WHAT IS NEEDED: Give back all of the data verbatim.

EXCERPTED RECORDS:
-- ==== Sys2Proof/Machine/Store.lean ====
section
/-! DEFINITION. The dictionary store in the ledger (15 Table 15-6, R394; 13 R367, R368; 11 R312) and
the boot record (15 Table 15-3). -/

namespace Sys2Proof.Machine

/-- The slot whose image runs: ACTIVE, or PREVIOUS while an activation waits for the next start (15 R399). -/
def Chip.runSlot (c : Chip) : Bool :=
  match c.boot.record.state, c.boot.record.previous with
  | .pending, some p => p
  | _, _ => c.boot.record.active

/-- The image this chip runs. -/
def Chip.image (c : Chip) : Image := c.boot.images.get (if c.runSlot then 1 else 0)

/-- The image of a slot, false for FW_A. -/
def Chip.imageOf (c : Chip) (slot : Bool) : Image := c.boot.images.get (if slot then 1 else 0)

/-- Change the image of a slot. -/
def Chip.onImage (c : Chip) (slot : Bool) (f : Image → Image) : Chip :=
  c.onBoot fun b =>
    if slot then { b with images := b.images.set 1 (f (b.images.get 1)) } else { b with images := b.images.set 0 (f (b.images.get 0)) }

/-- An entry of the store (Table 15-6): index, subindex, type, size, value, padded to 4 B. -/
def storeEntry (key value : Nat) : List Byte :=
  match dictRow (key / 256) (key % 256) with
  | none => []
  | some r =>
    let n := r.type.size
    toBytes 2 (key / 256) ++ [BitVec.ofNat 8 key, BitVec.ofNat 8 r.type.code] ++ toBytes 2 n ++ toBytes 2 0 ++
      toBytes (4 * ((n + 3) / 4)) (value % 2 ^ (8 * n))

/-- The store's body (Table 15-6). -/
def Chip.storeBody (c : Chip) (vals : SMap Nat) : List Byte :=
  let es := vals.flatMap (fun p => storeEntry p.1 p.2)
  [0x4B, 0x44, 0x53, 0x39] ++ toBytes 2 c.image.format ++ toBytes 2 0 ++ toBytes 4 vals.length ++ toBytes 4 (32 + es.length) ++
    toBytes 4 c.image.version.toNat ++ toBytes 12 0 ++ es

/-- The two-copy record of a region of the store, false for the lower (15 R394). -/
def storeRec (upper : Bool) : RecordAt :=
  let off := if upper then 0x7E000 else 0
  { a := 0x200000 + off, b := 0x300000 + off, size := 516088 }

/-- Write a store body into a region: the pages that differ, then the page of the trailer (11 R312). -/
def Chip.writeStore (c : Chip) (upper : Bool) (body : List Byte) : Chip :=
  let r := storeRec upper
  let (addr, seq) := nextCopy c.ledger.cells c.ledger.bad r
  let slot := slotBytes (fitBytes r.size body) seq
  let pages := (List.range 2015).filter (fun i =>
    (slot.drop (256 * i)).take 256 != c.ledger.cells.read (addr + 256 * i) 256)
  let c := (pages ++ [2015]).foldl (fun (c : Chip) (i : Nat) => c.pageNow (addr + 256 * i) ((slot.drop (256 * i)).take 256)) c
  (c.onBoot fun b => { b with storeValid := true, storeFormat := c.image.format, unread := false }).bump 0x1140 2

/-- Store persistent values (13 R368 steps 2, 3), as one persistent write. -/
def Chip.storeAll (c : Chip) (vals : SMap Nat) : Chip :=
  (c.writeStore c.boot.record.region (c.storeBody vals)).onRing fun r => { r with stored := vals }

/-- Store one persistent entry. A failed die takes no write (11 R320). -/
def Chip.persist (c : Chip) (index sub value : Nat) : Chip :=
  if c.ledger.failed then c else c.storeAll (c.ring.stored.put (dictKey index sub) value)

/-- STATE of a boot record as a byte (Table 15-3). -/
def BootState.code : BootState → Nat
  | .confirmed => 0 | .pending => 1 | .probation => 2

/-- The boot record's place (Table 15-3). -/
def bootRecAt : RecordAt := { a := 0xA0000, b := 0xA0100, size := 32 }

/-- FW_BOOT_STATE (9000:02): 3 where a confirmed image runs after a fall-back. -/
def Chip.fwState (c : Chip) : Nat :=
  match c.boot.record.state with
  | .confirmed => if c.boot.record.fellBack then 3 else 0
  | .pending => 1
  | .probation => 2

/-- Write the boot record, once, where it changes (15 R390), and tell the partner its state
(15 R399, TABLE_UPDATE kind 0x30). -/
def Chip.setBoot (c : Chip) (r : BootRec) : Chip :=
  if r = c.boot.record then c
  else
    let c := c.onBoot fun b => { b with record := r }
    let slotVer (s : Bool) : Nat := (c.imageOf s).version.toNat
    let body := [BitVec.ofBool r.active |>.setWidth 8, (match r.previous with | none => 0xFF | some s => BitVec.ofNat 8 (boolNat s)),
        BitVec.ofNat 8 r.state.code, BitVec.ofNat 8 r.attempts,
        BitVec.ofNat 8 (boolNat r.unclean + 2 * boolNat r.fellBack + 4 * boolNat r.recovery), BitVec.ofNat 8 (boolNat r.region),
        (match r.oldRegion with | none => 0xFF | some s => BitVec.ofNat 8 (boolNat s)), 0] ++
      toBytes 4 (slotVer r.active) ++ toBytes 4 ((r.previous.map slotVer).getD 0) ++ toBytes 8 r.activated ++ toBytes 8 0
    let (addr, seq) := nextCopy c.ledger.cells c.ledger.bad bootRecAt
    let c := if c.ledger.failed then c else c.pageNow addr (slotBytes body seq)
    if c.linkReady then c.sendTwin (.tableUpdate (.bootState c.fwState)) else c

end Sys2Proof.Machine
end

OUTPUT FOR THIS EXERCISE:
-- ==== Sys2Proof/Machine/Store.lean ====
section
/-! DEFINITION. The dictionary store in the ledger (15 Table 15-6, R394; 13 R367, R368; 11 R312) and
the boot record (15 Table 15-3). -/

namespace Sys2Proof.Machine

/-- The slot whose image runs: ACTIVE, or PREVIOUS while an activation waits for the next start (15 R399). -/
def Chip.runSlot (c : Chip) : Bool :=
  match c.boot.record.state, c.boot.record.previous with
  | .pending, some p => p
  | _, _ => c.boot.record.active

/-- The image this chip runs. -/
def Chip.image (c : Chip) : Image := c.boot.images.get (if c.runSlot then 1 else 0)

/-- The image of a slot, false for FW_A. -/
def Chip.imageOf (c : Chip) (slot : Bool) : Image := c.boot.images.get (if slot then 1 else 0)

/-- Change the image of a slot. -/
def Chip.onImage (c : Chip) (slot : Bool) (f : Image → Image) : Chip :=
  c.onBoot fun b =>
    if slot then { b with images := b.images.set 1 (f (b.images.get 1)) } else { b with images := b.images.set 0 (f (b.images.get 0)) }

/-- An entry of the store (Table 15-6): index, subindex, type, size, value, padded to 4 B. -/
def storeEntry (key value : Nat) : List Byte :=
  match dictRow (key / 256) (key % 256) with
  | none => []
  | some r =>
    let n := r.type.size
    toBytes 2 (key / 256) ++ [BitVec.ofNat 8 key, BitVec.ofNat 8 r.type.code] ++ toBytes 2 n ++ toBytes 2 0 ++
      toBytes (4 * ((n + 3) / 4)) (value % 2 ^ (8 * n))

/-- The store's body (Table 15-6). -/
def Chip.storeBody (c : Chip) (vals : SMap Nat) : List Byte :=
  let es := vals.flatMap (fun p => storeEntry p.1 p.2)
  [0x4B, 0x44, 0x53, 0x39] ++ toBytes 2 c.image.format ++ toBytes 2 0 ++ toBytes 4 vals.length ++ toBytes 4 (32 + es.length) ++
    toBytes 4 c.image.version.toNat ++ toBytes 12 0 ++ es

/-- The two-copy record of a region of the store, false for the lower (15 R394). -/
def storeRec (upper : Bool) : RecordAt :=
  let off := if upper then 0x7E000 else 0
  { a := 0x200000 + off, b := 0x300000 + off, size := 516088 }

/-- Write a store body into a region: the pages that differ, then the page of the trailer (11 R312). -/
def Chip.writeStore (c : Chip) (upper : Bool) (body : List Byte) : Chip :=
  let r := storeRec upper
  let (addr, seq) := nextCopy c.ledger.cells c.ledger.bad r
  let slot := slotBytes (fitBytes r.size body) seq
  let pages := (List.range 2015).filter (fun i =>
    (slot.drop (256 * i)).take 256 != c.ledger.cells.read (addr + 256 * i) 256)
  let c := (pages ++ [2015]).foldl (fun (c : Chip) (i : Nat) => c.pageNow (addr + 256 * i) ((slot.drop (256 * i)).take 256)) c
  (c.onBoot fun b => { b with storeValid := true, storeFormat := c.image.format, unread := false }).bump 0x1140 2

/-- Store persistent values (13 R368 steps 2, 3), as one persistent write. -/
def Chip.storeAll (c : Chip) (vals : SMap Nat) : Chip :=
  (c.writeStore c.boot.record.region (c.storeBody vals)).onRing fun r => { r with stored := vals }

/-- Store one persistent entry. A failed die takes no write (11 R320). -/
def Chip.persist (c : Chip) (index sub value : Nat) : Chip :=
  if c.ledger.failed then c else c.storeAll (c.ring.stored.put (dictKey index sub) value)

/-- STATE of a boot record as a byte (Table 15-3). -/
def BootState.code : BootState → Nat
  | .confirmed => 0 | .pending => 1 | .probation => 2

/-- The boot record's place (Table 15-3). -/
def bootRecAt : RecordAt := { a := 0xA0000, b := 0xA0100, size := 32 }

/-- FW_BOOT_STATE (9000:02): 3 where a confirmed image runs after a fall-back. -/
def Chip.fwState (c : Chip) : Nat :=
  match c.boot.record.state with
  | .confirmed => if c.boot.record.fellBack then 3 else 0
  | .pending => 1
  | .probation => 2

/-- Write the boot record, once, where it changes (15 R390), and tell the partner its state
(15 R399, TABLE_UPDATE kind 0x30). -/
def Chip.setBoot (c : Chip) (r : BootRec) : Chip :=
  if r = c.boot.record then c
  else
    let c := c.onBoot fun b => { b with record := r }
    let slotVer (s : Bool) : Nat := (c.imageOf s).version.toNat
    let body := [BitVec.ofBool r.active |>.setWidth 8, (match r.previous with | none => 0xFF | some s => BitVec.ofNat 8 (boolNat s)),
        BitVec.ofNat 8 r.state.code, BitVec.ofNat 8 r.attempts,
        BitVec.ofNat 8 (boolNat r.unclean + 2 * boolNat r.fellBack + 4 * boolNat r.recovery), BitVec.ofNat 8 (boolNat r.region),
        (match r.oldRegion with | none => 0xFF | some s => BitVec.ofNat 8 (boolNat s)), 0] ++
      toBytes 4 (slotVer r.active) ++ toBytes 4 ((r.previous.map slotVer).getD 0) ++ toBytes 8 r.activated ++ toBytes 8 0
    let (addr, seq) := nextCopy c.ledger.cells c.ledger.bad bootRecAt
    let c := if c.ledger.failed then c else c.pageNow addr (slotBytes body seq)
    if c.linkReady then c.sendTwin (.tableUpdate (.bootState c.fwState)) else c

end Sys2Proof.Machine
end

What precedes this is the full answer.